Points "uphill" toward regions of higher probability density
At high-probability regions (e.g., real images): score is small (already at peak)
At low-probability regions (e.g., noise): score points strongly toward real data
The data score \(\nabla_x \log p_{\text{data}}(x)\) specifically refers to the score of the true data distribution

Why it matters: Denoising is equivalent to following this gradient to remove corruption – the denoiser learns to point from noisy samples back toward the data manifold.

Simplified proof intuition:

Consider corrupted data \(\tilde{x} = x + \epsilon\) where \(\epsilon \sim \mathcal{N}(0, \sigma^2 I)\). The optimal denoiser minimizes: \[\mathbb{E}_{p(x)} \mathbb{E}_{\epsilon}[\|f_\theta(\tilde{x}) - x\|^2]\]

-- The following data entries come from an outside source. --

-- ==== Sys2Proof/Laws/PerInstr.lean ====
section
/-! SUPPORT. Per command: the descriptor of a well-formed command is well formed. -/

namespace Sys2Proof.Laws.Carries

open Machine

/-- What the family says of a command: if it is well formed, so is the descriptor that it brings. -/
def Statement (i : Instr) : Prop := i.wf = true → ∀ x, i.desc = some x → x.wf = true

Taking the gradient with respect to \(f_\theta(\tilde{x})\) and setting to zero: \[f_\theta(\tilde{x}) = \mathbb{E}[x | \tilde{x}]\]

By Tweedie’s formula, for Gaussian noise: \[\mathbb{E}[x | \tilde{x}] = \tilde{x} + \sigma^2 \nabla_{\tilde{x}} \log p(\tilde{x})\]

Therefore: \[f_\theta(\tilde{x}) - \tilde{x} = \sigma^2 \nabla_{\tilde{x}} \log p(\tilde{x})\]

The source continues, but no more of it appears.